# you can never have too many MF's....



## -Kev- (Oct 30, 2007)

... IMO anyway. :thumb: got these the other day for my MF's and applicators, and sorted them all out earlier this evening. what do you think chaps? 




























brushes are for interior work


















50 screwfix MF's 



























seperate container for washmitts and detail brushes (for door shuts etc)









all put away in the shed 









:thumb:


----------



## badly_dubbed (Dec 11, 2008)

oh aye where you get them?


----------



## -Kev- (Oct 30, 2007)

badly_dubbed said:


> oh aye where you get them?


here Davy:

http://www.argos.co.uk/static/Produ...17975|Storage+units+with+drawers|14417992.htm

quite expensive really, but much better than the containers i had the cloths in before


----------



## Needs a clean (May 24, 2008)

I thik you have got it REAL BAAAAAD!!! :lol::lol::lol::lol::lol::lol:


----------



## Will-S (Jun 5, 2007)

Very nice, I have something similar for my MF's and applicators


----------



## -Kev- (Oct 30, 2007)

Needs a clean said:


> I thik you have got it REAL BAAAAAD!!! :lol::lol::lol::lol::lol::lol:


tell me something i don't already know :lol:


----------



## Omnic (May 13, 2009)

Very nice, i'm envy


----------



## -Kev- (Oct 30, 2007)

cheers guys - might need another one soon though as more or less every draw is full to the top :doublesho


----------



## Throbber (Apr 28, 2007)

Nice haul!

Are the blue ones in the buffing cloths box Eurow?

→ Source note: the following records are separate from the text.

-- ==== Sys2Proof/Tests/Slice0.lean ====
section
/-!
SUPPORT. Tests: for each statement a small state that meets its hypotheses, clause by clause at the bounds, and checks of well-formedness and of the standard
functions against their published examples.
-/

namespace Sys2Proof.Tests

open Sys2Proof.Machine

set_option Elab.async false

/-! ### Small states -/

/-- The node after reset. -/
def node0 : Node := State.reset.node

/-- A state at a tick with a node, the rest as after reset. -/
def stAt (now : Nat) (n : Node) : State := { State.reset with node := n, clock := { tick := now } }

/-- The first thread of the node, and its instruction fields: xRD x1 (v1, t1), xRA x2, xRB x3. -/
def th0 : ThreadId := ⟨0, 0, 0⟩
def fl : Fields := ⟨1, 2, 3, 1, 0, 0⟩

/-- A header of an opcode, session 0, request 1. -/
def hdr (op : BitVec 8) (oparg : BitVec 128) : Header := ⟨op, 0, 0, 1, 0, 0, 0, 1, 0, 0, 0, 0, oparg, 0⟩
def req (op : BitVec 8) (oparg : BitVec 128) : Request := ⟨hdr op oparg, [], 0⟩

/-- An attention request of one row (byte 33 of the header), with one item of one head and one page view. -/
def itA : Item := { kind := .attn, heads := 1, state := 2, view := [{ page := 0, index := 0, tokens := 16, state := 3 }] }
def qA : Admitted := { req := req 0x11 0x100, items := [itA] }

/-- The node where thread 0 runs that item with registers `t`. -/
def running (q : Admitted) (t : Thread) : Node :=
  { node0 with adm := { node0.adm with admitted := [q] } }.setThread 0 { t with running := true, request := 1 }

/-- The address of a byte of this node's on-die memory (Table 7-2). -/
def addr3 (off : Nat) : Nat := 1023 * 2 ^ 54 + 3 * 2 ^ 51 + off

/-! ### Instructions -/

/-- ScalarResult: a shift by 63, numbers below 2^63, an immediate below 2^31. -/
theorem witness_scalar :
    let n := running qA { x := [(2, 5), (3, 63)] }
    n.issues th0.key = true ∧ (n.thread th0.key).getX 3 < 64 ∧ (n.thread th0.key).getX 2 < 2 ^ 63 ∧ fl.imm.toNat < 2 ^ 31 := by decide

/-- ThreadRegisters: the last vector register, another one, 64 lanes. -/
theorem witness_registers : (List.replicate 64 1).length = 64 ∧ 15 < 16 ∧ (0 : Nat) ≠ 15 := by decide

/-- ControlAndFences, VectorResult, MatrixResult: nothing out, and one access and one command out. -/
theorem witness_fences :
    let n := running qA {}
    let m := running qA { remoteOut := 1, tokensOut := [7] }
    n.issues th0.key = true ∧ (n.thread th0.key).remoteOut = 0 ∧ (n.thread th0.key).tokensOut = [] ∧
    m.issues th0.key = true ∧ (m.thread th0.key).remoteOut ≠ 0 ∧ (m.thread th0.key).tokensOut ≠ [] ∧ fl.fmt.val = 1 := by decide

/-- EndResult: a tenant item whose one row and head is written. -/
theorem witness_end :
    let n := running qA { program := some 0, written := [(0, 0)] }
    n.issues th0.key = true ∧ n.itemOf (n.thread th0.key) = some (qA, itA) ∧ ∀ e ∈ itA.rowHeads qA.req, e ∈ (n.thread th0.key).written := by decide

theorem ldBytes_cases (m : Nat) : ldBytes m = 1 ∨ ldBytes m = 2 ∨ ldBytes m = 4 ∨ ldBytes m = 8 := by
  unfold ldBytes
  have h := Nat.mod_lt (Config.open 111 m) (show 0 < 4 by decide)
  interval_cases Config.open 111 m % 4 <;> simp

/-- A read that is longer than the item's payload reaches what a write does. -/
theorem reach_read (n : Node) (t : ThreadId) (a len : Nat) (q : Admitted) (it : Item) (hi : n.itemOf (n.thread t.key) = some (q, it))
    (h : q.req.payload.length < len) : n.reach t a len false = n.reach t a len true := by
  unfold Node.reach
  simp only [hi]
  have (b o : Nat) : ¬(b ≤ o ∧ o + len ≤ b + q.req.payload.length) := by omega
  simp [this]

/-- LoadResult and StoreResult: staging byte 0 of region 0, for a built-in program. -/
theorem witness_load_store :
    let off := 2 * 2 ^ 25
    let n := running qA { x := [(2, addr3 off)], tiles := [0, 1] }
    let at_ := (n.thread th0.key).address fl
    n.issues th0.key = true ∧ at_ % 2048 = 0 ∧ at_ % 256 = 0 ∧ at_ % ldBytes fl.mod.val = 0 ∧ fl.rd.val < (n.thread th0.key).tiles.length ∧
    ∀ w, w = false ∨ w = true → n.reach th0 at_ 256 w = .mem off ∧ n.reach th0 at_ 2048 w = .mem off ∧ n.reach th0 at_ (ldBytes fl.mod.val) w = .mem off := by
  have r := fun len h => reach_read (running qA { x := [(2, addr3 (2 * 2 ^ 25))], tiles := [0, 1] }) th0
    (((running qA { x := [(2, addr3 (2 * 2 ^ 25))], tiles := [0, 1] }).thread th0.key).address fl) len qA itA (by decide) h
  rcases ldBytes_cases fl.mod.val with h | h | h | h <;> rw [h] <;>
    refine ⟨by decide, by decide, by decide, by decide, by decide, ?_⟩ <;> rintro w (rfl | rfl) <;>
    first | decide | (rw [r _ (by decide), r _ (by decide), r _ (by decide)]; decide)

/-- ReachTable: the last byte of a tenant's window, its item's payload, the last byte of its session's mailbox page, and another node's. -/
theorem witness_reach :
    let q : Admitted := { qA with req := { qA.req with payload := [1, 2] } }
    let n := running q { program := some 0 }
    n.reach th0 (addr3 8191) 1 true = .mem 8191 ∧
    n.reach th0 (1023 * 2 ^ 54 + 5 * 2 ^ 51 + 4095) 1 true = .box 0 4095 ∧ n.reach th0 (5 * 2 ^ 51) 1 true = .away ∧
    n.reach th0 (addr3 8191) 2 true = .fault := by decide

/-- ReachTable: the item's payload, where it lies in staging. -/
theorem witness_payload :
    let q : Admitted := { qA with req := { qA.req with payload := [1, 2] } }
    (running q { program := some 0 }).reach th0 (addr3 (payloadBase 0 q)) 2 false = .payload 0 := by
  intro q
  have hi : (running q { program := some 0 }).itemOf ((running q { program := some 0 }).thread th0.key) = some (q, itA) := by decide
  have hb : payloadBase 0 q < 2 ^ 27 := by
    unfold payloadBase
    have := Nat.mod_lt (Config.open 130 q.req.key) (show 0 < 2 ^ 22 by decide)
    omega
  have h1 : addr3 (payloadBase 0 q) / 2 ^ 51 % 8 = 3 := by unfold addr3; omega
  have h2 : addr3 (payloadBase 0 q) % 2 ^ 51 = payloadBase 0 q := by unfold addr3; omega
  have h3 : addr3 (payloadBase 0 q) / 2 ^ 54 % 1024 = 1023 := by unfold addr3; omega
  have h4 : (running q { program := some 0 }).straps = 1023 := rfl
  have h5 : th0.region.val = 0 := rfl
  have h6 : q.req.payload.length = 2 := rfl
  unfold Node.reach
  simp only [hi, h1, h2, h3, h4, h5, h6]
  simp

Thinking about getting some myself, how do you find them?

I have the Poorboys coral which I really like, do you have those, wondered how they compare?

Cheers

Dave


----------



## -Kev- (Oct 30, 2007)

Throbber said:


> Nice haul!
> 
> Are the blue ones in the buffing cloths box Eurow?
> 
> ...


Hi Dave  they are indeed eurow shagpiles - very soft and superb for wax / sealant buffing. really liking the similar looking ones from Rubbishboys too:

http://www.carnaubawaxshop.co.uk/shop/viewproduct.php?product_id=116


----------



## jerry318 (Feb 16, 2006)

Those Screwfix microfibres look pretty good

Do they do them in smaller quantities than 50's


----------



## -Kev- (Oct 30, 2007)

jerry318 said:


> Those Screwfix microfibres look pretty good
> 
> Do they do them in smaller quantities than 50's


only in singles otherwise AFAIK - £20 for 50 is pretty cheap though IMO..


----------



## jerry318 (Feb 16, 2006)

aye thats a good price, anyone want to go halfers!!


----------



## S63 (Jan 5, 2007)

Anthea Turner would be proud of you.


----------



## Throbber (Apr 28, 2007)

fiestadetailer said:


> Hi Dave  they are indeed eurow shagpiles - very soft and superb for wax / sealant buffing. really liking the similar looking ones from Rubbishboys too:
> 
> http://www.carnaubawaxshop.co.uk/shop/viewproduct.php?product_id=116


Thanks, think I'll give them a try!:thumb:


----------



## -Kev- (Oct 30, 2007)

S500 said:


> Anthea Turner would be proud of you.


:lol: cheers


----------



## banditbarron (Sep 1, 2007)

Just be careful leaving waxes on the shelf like that as that shed will get hot hot hot in the sun and the wax will seperate


----------



## Guest (Aug 18, 2009)

I do like the look of that, I am slowly trying to get to the stage where I have enough MF's that I can wash all my glass ones together etc, without mixing them all together.


----------



## M4D YN (Nov 24, 2007)

i have the blue eurow buffing cloths and there amazing:thumb:

http://www.cleanyourcar.co.uk/microfibre-cloths/eurow-shag-pile-double-density-towels/prod_436.html


----------



## RandomlySet (Jul 10, 2007)

nice.... also noticed the vast amounts of wilko spray bottles  Can't go wrong wi them 

Need a big shed myself now.... Kinda filled the shed I have LMAO


----------



## Rowan83 (Aug 21, 2007)

You need serious help mate, lol. 



































only messing! great collection mate.


----------



## Sharpy (Mar 25, 2007)

Just so you know for £15 B&Q are selling some 4 drawer black ones, they are wider and quite sturdy got myself 2 last week, if you are looking for some more drawers 

p.s nice collection


----------



## tris harris (Sep 13, 2008)

nice collection there!

And think im going to invest in some of those screfix ones at that price! Bargain!


----------



## -Kev- (Oct 30, 2007)

thanks guys


----------



## Mojito (Nov 25, 2008)

Thats nice and tidy! Everything got it's place.
Where did you got the blue round microfibre applicators from?


----------



## -Kev- (Oct 30, 2007)

Mojito said:


> Thats nice and tidy! Everything got it's place.
> Where did you got the blue round microfibre applicators from?


here you go:

http://www.carnaubawaxshop.co.uk/shop/viewproduct.php?product_id=184


----------



## ianFRST (Sep 19, 2006)

G220 said:


> I do like the look of that, I am slowly trying to get to the stage where I have enough MF's that I can wash all my glass ones together etc, without mixing them all together.


:lol::lol::lol: so im not the only one who tried to do that, i do it with drying towels too :lol:

imo, you need about 20 decent buffing towels per load, so that means you could really do with 40, so you can have 20 ready to wash, and then 20 to use while you wash the previous lot :lol:


----------